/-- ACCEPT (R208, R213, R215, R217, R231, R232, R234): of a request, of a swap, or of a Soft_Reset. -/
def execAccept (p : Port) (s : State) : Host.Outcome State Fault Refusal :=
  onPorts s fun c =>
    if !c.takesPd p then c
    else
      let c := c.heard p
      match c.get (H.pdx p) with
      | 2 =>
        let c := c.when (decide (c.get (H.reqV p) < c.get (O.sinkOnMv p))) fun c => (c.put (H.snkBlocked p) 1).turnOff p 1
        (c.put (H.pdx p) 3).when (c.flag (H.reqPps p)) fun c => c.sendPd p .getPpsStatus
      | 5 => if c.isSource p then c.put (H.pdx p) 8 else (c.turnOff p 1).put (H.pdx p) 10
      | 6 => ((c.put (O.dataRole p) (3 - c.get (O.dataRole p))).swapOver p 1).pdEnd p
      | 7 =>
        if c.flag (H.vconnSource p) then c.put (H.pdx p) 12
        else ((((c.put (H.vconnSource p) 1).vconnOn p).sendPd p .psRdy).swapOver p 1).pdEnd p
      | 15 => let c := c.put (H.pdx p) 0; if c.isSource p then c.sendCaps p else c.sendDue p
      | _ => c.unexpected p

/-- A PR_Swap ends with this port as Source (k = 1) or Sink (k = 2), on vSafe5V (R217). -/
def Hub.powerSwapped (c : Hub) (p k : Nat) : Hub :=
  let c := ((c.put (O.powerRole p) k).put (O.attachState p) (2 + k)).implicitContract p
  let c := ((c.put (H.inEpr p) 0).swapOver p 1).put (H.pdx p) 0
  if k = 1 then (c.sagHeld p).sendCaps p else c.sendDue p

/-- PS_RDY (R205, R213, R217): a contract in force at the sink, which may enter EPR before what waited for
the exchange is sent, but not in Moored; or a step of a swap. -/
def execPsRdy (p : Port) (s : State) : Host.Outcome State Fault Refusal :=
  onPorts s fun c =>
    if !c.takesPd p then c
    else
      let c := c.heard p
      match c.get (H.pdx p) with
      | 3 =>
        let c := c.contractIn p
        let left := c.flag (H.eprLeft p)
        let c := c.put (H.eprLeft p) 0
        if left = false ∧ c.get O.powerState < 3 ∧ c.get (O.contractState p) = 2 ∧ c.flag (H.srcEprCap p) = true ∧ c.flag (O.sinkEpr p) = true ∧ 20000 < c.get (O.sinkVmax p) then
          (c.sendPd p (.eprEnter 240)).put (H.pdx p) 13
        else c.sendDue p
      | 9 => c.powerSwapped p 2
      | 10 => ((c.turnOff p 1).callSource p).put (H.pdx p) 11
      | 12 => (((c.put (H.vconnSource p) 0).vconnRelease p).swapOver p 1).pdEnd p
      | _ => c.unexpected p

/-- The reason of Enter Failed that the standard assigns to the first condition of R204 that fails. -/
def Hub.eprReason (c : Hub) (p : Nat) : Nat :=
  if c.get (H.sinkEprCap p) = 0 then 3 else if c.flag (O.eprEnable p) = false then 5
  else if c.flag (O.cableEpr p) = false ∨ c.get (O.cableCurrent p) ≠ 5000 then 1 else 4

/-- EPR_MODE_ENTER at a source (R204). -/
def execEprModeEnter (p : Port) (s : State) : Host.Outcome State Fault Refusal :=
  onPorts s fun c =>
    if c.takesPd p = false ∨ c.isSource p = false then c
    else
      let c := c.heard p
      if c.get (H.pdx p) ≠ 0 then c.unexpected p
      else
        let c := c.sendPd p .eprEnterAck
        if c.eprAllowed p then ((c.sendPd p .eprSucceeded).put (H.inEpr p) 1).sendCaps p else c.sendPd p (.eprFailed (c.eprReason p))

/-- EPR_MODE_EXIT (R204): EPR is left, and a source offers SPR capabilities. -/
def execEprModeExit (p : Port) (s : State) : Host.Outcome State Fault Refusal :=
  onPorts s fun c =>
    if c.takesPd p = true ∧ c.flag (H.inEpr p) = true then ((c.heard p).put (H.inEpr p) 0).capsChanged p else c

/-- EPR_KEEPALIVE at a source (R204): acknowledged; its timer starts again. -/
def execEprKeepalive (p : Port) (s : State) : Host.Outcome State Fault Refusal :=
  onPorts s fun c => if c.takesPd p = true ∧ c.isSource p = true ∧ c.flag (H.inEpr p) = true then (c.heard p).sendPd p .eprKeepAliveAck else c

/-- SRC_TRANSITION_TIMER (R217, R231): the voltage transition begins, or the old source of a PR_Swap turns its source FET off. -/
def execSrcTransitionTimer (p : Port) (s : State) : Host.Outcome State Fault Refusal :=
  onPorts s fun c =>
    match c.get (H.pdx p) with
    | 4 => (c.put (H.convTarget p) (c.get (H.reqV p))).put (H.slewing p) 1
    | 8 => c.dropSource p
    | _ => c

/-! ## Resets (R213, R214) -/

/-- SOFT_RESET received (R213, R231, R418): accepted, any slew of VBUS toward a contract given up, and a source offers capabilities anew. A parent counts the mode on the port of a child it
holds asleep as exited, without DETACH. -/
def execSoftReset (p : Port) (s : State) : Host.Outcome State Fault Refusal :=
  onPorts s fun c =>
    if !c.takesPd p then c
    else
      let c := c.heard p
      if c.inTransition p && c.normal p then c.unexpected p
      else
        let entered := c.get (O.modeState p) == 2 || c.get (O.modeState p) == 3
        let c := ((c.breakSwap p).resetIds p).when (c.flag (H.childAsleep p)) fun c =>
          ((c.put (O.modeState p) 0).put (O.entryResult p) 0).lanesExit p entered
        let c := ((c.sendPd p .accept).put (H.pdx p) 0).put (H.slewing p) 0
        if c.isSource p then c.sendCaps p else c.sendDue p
:::
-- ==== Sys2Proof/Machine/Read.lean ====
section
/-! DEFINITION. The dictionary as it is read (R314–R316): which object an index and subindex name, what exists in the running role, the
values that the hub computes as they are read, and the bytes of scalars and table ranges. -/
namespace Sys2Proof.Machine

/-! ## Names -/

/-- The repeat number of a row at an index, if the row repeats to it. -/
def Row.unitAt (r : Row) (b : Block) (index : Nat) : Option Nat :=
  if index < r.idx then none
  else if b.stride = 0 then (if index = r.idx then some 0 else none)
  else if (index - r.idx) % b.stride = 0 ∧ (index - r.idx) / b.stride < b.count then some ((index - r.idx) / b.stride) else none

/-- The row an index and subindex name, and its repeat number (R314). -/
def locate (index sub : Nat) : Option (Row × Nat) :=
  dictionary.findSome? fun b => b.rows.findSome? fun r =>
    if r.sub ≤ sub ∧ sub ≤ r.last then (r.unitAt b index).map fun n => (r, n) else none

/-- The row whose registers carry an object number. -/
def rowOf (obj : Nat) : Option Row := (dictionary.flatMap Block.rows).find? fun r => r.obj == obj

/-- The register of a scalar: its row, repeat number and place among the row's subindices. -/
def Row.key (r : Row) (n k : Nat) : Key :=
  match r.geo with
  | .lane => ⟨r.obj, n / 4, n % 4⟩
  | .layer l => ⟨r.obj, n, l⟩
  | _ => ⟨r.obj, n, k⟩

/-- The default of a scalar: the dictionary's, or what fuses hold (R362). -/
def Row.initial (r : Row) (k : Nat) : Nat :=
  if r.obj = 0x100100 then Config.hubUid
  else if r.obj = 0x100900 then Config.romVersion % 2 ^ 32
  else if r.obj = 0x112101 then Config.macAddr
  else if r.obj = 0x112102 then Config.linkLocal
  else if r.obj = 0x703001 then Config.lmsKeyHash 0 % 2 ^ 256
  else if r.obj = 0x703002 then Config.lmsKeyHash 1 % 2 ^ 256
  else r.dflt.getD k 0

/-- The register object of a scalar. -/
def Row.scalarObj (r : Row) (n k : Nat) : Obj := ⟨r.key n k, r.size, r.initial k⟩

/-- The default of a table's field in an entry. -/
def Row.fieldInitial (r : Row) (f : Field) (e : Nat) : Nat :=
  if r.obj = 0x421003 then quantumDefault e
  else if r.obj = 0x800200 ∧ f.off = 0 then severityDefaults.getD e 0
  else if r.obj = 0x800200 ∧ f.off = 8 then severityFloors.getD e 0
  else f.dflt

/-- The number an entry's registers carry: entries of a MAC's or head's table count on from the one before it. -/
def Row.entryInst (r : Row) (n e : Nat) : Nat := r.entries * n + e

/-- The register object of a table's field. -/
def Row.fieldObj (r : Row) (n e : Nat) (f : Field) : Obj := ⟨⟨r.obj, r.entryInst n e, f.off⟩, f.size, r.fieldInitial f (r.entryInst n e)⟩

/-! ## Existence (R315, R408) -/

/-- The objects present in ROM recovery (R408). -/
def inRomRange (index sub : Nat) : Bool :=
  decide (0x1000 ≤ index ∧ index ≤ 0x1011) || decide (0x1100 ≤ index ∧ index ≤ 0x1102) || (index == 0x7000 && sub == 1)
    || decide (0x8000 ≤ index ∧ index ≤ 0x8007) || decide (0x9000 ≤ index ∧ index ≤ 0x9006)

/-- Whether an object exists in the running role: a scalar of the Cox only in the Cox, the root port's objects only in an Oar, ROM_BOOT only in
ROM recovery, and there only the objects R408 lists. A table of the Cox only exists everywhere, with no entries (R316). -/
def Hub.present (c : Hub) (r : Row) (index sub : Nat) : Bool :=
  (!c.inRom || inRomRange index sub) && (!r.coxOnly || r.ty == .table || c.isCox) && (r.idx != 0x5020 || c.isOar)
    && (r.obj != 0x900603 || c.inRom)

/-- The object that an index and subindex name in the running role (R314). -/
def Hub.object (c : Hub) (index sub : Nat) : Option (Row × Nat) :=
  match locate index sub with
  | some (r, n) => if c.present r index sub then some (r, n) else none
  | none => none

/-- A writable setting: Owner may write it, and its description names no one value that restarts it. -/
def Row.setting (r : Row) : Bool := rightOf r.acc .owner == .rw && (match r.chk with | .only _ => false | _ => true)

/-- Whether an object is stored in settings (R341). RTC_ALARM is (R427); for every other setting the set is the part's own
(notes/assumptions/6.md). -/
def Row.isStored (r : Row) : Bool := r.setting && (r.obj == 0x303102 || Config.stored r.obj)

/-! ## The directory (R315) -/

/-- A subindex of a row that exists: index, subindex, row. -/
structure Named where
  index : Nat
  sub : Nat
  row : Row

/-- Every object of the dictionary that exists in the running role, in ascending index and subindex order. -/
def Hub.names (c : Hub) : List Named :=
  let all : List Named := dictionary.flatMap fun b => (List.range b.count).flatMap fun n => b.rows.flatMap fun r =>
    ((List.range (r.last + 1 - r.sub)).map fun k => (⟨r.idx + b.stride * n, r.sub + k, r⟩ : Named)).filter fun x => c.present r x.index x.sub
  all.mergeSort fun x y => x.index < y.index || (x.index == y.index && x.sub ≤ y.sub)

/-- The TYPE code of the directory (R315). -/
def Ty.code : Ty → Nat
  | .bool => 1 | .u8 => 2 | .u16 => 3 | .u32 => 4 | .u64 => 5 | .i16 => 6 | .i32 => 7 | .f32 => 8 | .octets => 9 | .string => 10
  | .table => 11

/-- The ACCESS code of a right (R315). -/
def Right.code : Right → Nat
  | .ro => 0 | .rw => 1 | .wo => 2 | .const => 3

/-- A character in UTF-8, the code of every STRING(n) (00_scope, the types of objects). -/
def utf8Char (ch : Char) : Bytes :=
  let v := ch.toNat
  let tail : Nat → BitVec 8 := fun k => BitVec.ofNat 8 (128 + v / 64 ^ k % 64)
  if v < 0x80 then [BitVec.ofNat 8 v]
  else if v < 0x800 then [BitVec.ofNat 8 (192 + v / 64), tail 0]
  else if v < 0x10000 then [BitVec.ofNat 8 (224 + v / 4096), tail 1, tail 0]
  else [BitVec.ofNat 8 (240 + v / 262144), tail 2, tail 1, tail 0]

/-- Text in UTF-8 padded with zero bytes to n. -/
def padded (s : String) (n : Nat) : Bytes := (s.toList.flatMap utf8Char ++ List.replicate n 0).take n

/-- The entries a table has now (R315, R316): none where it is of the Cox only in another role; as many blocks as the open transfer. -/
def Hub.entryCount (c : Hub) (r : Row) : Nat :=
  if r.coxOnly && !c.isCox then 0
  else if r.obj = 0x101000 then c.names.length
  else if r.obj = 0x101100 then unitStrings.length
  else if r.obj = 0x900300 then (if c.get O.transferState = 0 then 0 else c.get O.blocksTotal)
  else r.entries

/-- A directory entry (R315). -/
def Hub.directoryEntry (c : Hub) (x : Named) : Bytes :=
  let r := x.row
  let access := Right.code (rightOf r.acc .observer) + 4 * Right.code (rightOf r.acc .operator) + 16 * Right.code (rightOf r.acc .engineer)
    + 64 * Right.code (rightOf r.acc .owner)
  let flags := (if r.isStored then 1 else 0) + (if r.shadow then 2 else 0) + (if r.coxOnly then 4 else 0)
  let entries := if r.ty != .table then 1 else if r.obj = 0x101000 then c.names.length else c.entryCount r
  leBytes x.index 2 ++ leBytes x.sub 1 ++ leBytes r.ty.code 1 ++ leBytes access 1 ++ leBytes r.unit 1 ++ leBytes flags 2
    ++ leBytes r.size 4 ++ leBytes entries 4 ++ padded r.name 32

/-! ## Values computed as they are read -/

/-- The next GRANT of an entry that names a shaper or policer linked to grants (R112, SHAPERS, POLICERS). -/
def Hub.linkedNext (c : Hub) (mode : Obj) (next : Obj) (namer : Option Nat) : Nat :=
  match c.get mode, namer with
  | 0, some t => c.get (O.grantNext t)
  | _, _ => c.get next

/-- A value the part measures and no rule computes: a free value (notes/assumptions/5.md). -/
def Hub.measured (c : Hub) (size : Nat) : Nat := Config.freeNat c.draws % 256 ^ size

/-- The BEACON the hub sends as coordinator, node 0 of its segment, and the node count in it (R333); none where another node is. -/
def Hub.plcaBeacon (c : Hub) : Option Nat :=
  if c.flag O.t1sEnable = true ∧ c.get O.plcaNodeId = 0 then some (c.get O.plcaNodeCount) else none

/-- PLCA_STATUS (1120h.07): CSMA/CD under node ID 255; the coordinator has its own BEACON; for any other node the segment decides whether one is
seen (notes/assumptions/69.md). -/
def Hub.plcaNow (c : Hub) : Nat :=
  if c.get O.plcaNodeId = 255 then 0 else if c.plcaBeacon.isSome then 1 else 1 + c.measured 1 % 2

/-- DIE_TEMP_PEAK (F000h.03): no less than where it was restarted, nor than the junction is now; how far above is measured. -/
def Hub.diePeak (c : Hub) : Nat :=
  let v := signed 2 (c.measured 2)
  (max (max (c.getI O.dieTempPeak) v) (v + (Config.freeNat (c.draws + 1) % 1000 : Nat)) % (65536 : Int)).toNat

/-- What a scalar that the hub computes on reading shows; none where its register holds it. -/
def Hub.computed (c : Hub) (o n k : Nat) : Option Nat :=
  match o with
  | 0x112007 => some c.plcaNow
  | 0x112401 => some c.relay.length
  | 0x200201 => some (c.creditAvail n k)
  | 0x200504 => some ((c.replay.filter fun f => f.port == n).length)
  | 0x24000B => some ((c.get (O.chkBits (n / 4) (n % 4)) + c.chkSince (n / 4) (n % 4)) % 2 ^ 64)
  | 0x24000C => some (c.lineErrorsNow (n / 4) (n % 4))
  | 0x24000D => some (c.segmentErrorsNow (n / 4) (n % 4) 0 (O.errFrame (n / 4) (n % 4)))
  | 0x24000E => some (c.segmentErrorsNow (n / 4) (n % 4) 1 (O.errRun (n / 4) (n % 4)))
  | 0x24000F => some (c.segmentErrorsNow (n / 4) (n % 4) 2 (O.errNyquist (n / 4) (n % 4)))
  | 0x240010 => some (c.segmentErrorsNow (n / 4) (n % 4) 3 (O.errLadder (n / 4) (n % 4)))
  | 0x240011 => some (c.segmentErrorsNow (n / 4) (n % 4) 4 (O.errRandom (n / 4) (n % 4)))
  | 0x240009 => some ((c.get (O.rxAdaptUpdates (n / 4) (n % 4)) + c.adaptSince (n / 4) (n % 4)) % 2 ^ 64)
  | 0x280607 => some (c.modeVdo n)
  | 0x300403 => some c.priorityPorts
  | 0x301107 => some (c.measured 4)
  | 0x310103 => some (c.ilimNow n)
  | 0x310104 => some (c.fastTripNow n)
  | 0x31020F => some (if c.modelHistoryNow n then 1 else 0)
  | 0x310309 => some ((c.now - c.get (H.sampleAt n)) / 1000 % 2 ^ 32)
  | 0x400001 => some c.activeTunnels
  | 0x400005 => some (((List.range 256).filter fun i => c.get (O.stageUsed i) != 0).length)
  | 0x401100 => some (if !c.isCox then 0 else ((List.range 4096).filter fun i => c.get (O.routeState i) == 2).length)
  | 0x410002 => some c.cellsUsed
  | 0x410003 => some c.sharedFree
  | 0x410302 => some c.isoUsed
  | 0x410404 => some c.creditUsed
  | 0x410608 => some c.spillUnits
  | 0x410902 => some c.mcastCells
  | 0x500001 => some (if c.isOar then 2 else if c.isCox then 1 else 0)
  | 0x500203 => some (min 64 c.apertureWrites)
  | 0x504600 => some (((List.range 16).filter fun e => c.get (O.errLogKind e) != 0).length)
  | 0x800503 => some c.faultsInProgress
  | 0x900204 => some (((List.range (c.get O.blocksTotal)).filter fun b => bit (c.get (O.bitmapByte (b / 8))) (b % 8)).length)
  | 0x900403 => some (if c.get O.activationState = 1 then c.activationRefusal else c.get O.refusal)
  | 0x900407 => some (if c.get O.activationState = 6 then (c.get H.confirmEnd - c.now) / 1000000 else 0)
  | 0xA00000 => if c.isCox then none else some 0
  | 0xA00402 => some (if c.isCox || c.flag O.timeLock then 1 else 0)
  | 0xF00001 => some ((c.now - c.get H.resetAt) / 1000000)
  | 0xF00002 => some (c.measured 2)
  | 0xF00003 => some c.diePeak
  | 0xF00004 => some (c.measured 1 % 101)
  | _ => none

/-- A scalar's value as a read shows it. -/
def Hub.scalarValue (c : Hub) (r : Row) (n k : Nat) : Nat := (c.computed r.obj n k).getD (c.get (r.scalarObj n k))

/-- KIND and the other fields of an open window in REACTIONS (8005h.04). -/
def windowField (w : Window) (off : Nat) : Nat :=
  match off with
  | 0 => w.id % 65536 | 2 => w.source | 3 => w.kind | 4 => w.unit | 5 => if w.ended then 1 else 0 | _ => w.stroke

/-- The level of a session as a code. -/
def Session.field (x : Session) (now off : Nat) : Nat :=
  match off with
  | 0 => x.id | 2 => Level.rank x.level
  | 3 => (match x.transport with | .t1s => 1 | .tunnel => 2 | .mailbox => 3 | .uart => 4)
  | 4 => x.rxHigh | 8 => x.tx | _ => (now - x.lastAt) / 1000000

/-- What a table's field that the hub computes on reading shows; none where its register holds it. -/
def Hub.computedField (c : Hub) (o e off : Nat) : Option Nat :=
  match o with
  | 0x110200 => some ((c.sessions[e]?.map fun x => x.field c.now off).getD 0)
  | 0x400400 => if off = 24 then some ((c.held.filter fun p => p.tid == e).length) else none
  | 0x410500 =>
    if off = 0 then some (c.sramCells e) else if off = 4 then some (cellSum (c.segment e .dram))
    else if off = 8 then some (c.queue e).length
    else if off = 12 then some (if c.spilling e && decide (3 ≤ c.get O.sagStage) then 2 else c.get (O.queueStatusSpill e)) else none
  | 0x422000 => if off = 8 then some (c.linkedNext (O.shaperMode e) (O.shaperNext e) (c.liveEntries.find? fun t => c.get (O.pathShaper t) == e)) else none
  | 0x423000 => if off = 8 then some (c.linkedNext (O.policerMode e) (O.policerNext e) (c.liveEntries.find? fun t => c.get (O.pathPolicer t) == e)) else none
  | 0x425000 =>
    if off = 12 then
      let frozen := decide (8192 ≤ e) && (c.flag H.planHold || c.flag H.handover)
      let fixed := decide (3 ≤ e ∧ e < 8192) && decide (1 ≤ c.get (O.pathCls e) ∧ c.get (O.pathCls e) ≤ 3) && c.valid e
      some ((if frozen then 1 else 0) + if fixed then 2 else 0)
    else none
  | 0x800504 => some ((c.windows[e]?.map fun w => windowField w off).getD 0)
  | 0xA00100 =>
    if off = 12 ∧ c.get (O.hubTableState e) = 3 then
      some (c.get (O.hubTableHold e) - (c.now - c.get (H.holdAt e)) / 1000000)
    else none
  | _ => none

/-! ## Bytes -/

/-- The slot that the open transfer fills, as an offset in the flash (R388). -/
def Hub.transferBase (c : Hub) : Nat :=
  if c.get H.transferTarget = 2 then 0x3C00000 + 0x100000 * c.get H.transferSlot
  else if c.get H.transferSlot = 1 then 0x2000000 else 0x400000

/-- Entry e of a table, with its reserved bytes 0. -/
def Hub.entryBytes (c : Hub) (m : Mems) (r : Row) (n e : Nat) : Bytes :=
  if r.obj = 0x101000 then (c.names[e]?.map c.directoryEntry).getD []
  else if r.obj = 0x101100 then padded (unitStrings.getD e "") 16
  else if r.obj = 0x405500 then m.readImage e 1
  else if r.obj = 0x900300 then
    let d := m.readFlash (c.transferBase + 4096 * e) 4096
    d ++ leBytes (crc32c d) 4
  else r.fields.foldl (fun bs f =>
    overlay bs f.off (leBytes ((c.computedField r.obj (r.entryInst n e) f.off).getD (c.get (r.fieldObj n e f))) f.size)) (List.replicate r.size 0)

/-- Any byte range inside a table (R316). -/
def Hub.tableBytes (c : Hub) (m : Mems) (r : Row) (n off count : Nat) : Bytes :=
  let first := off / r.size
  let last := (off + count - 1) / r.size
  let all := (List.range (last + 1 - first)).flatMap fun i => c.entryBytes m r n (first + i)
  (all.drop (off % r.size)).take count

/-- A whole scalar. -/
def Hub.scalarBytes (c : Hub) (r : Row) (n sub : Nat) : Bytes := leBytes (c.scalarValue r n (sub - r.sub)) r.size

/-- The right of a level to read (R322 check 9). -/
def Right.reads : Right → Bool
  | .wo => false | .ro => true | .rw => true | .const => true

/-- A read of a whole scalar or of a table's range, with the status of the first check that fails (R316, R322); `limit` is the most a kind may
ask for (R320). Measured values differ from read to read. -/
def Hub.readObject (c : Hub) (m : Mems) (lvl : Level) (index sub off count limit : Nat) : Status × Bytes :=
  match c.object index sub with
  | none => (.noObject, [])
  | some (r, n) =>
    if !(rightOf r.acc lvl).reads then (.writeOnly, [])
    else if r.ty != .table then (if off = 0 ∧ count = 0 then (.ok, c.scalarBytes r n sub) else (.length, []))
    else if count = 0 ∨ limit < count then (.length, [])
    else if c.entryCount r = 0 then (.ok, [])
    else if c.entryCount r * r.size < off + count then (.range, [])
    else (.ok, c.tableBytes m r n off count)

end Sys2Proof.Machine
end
:::
The required output is the stretch of entries above from the line containing "the part's own" through the line containing "let v := ch.toNat", reproduced exactly.

/-- Whether an object is stored in settings (R341). RTC_ALARM is (R427); for every other setting the set is the part's own
(notes/assumptions/6.md). -/
def Row.isStored (r : Row) : Bool := r.setting && (r.obj == 0x303102 || Config.stored r.obj)

/-! ## The directory (R315) -/

/-- A subindex of a row that exists: index, subindex, row. -/
structure Named where
  index : Nat
  sub : Nat
  row : Row

/-- Every object of the dictionary that exists in the running role, in ascending index and subindex order. -/
def Hub.names (c : Hub) : List Named :=
  let all : List Named := dictionary.flatMap fun b => (List.range b.count).flatMap fun n => b.rows.flatMap fun r =>
    ((List.range (r.last + 1 - r.sub)).map fun k => (⟨r.idx + b.stride * n, r.sub + k, r⟩ : Named)).filter fun x => c.present r x.index x.sub
  all.mergeSort fun x y => x.index < y.index || (x.index == y.index && x.sub ≤ y.sub)

/-- The TYPE code of the directory (R315). -/
def Ty.code : Ty → Nat
  | .bool => 1 | .u8 => 2 | .u16 => 3 | .u32 => 4 | .u64 => 5 | .i16 => 6 | .i32 => 7 | .f32 => 8 | .octets => 9 | .string => 10
  | .table => 11

/-- The ACCESS code of a right (R315). -/
def Right.code : Right → Nat
  | .ro => 0 | .rw => 1 | .wo => 2 | .const => 3

/-- A character in UTF-8, the code of every STRING(n) (00_scope, the types of objects). -/
def utf8Char (ch : Char) : Bytes :=
  let v := ch.toNat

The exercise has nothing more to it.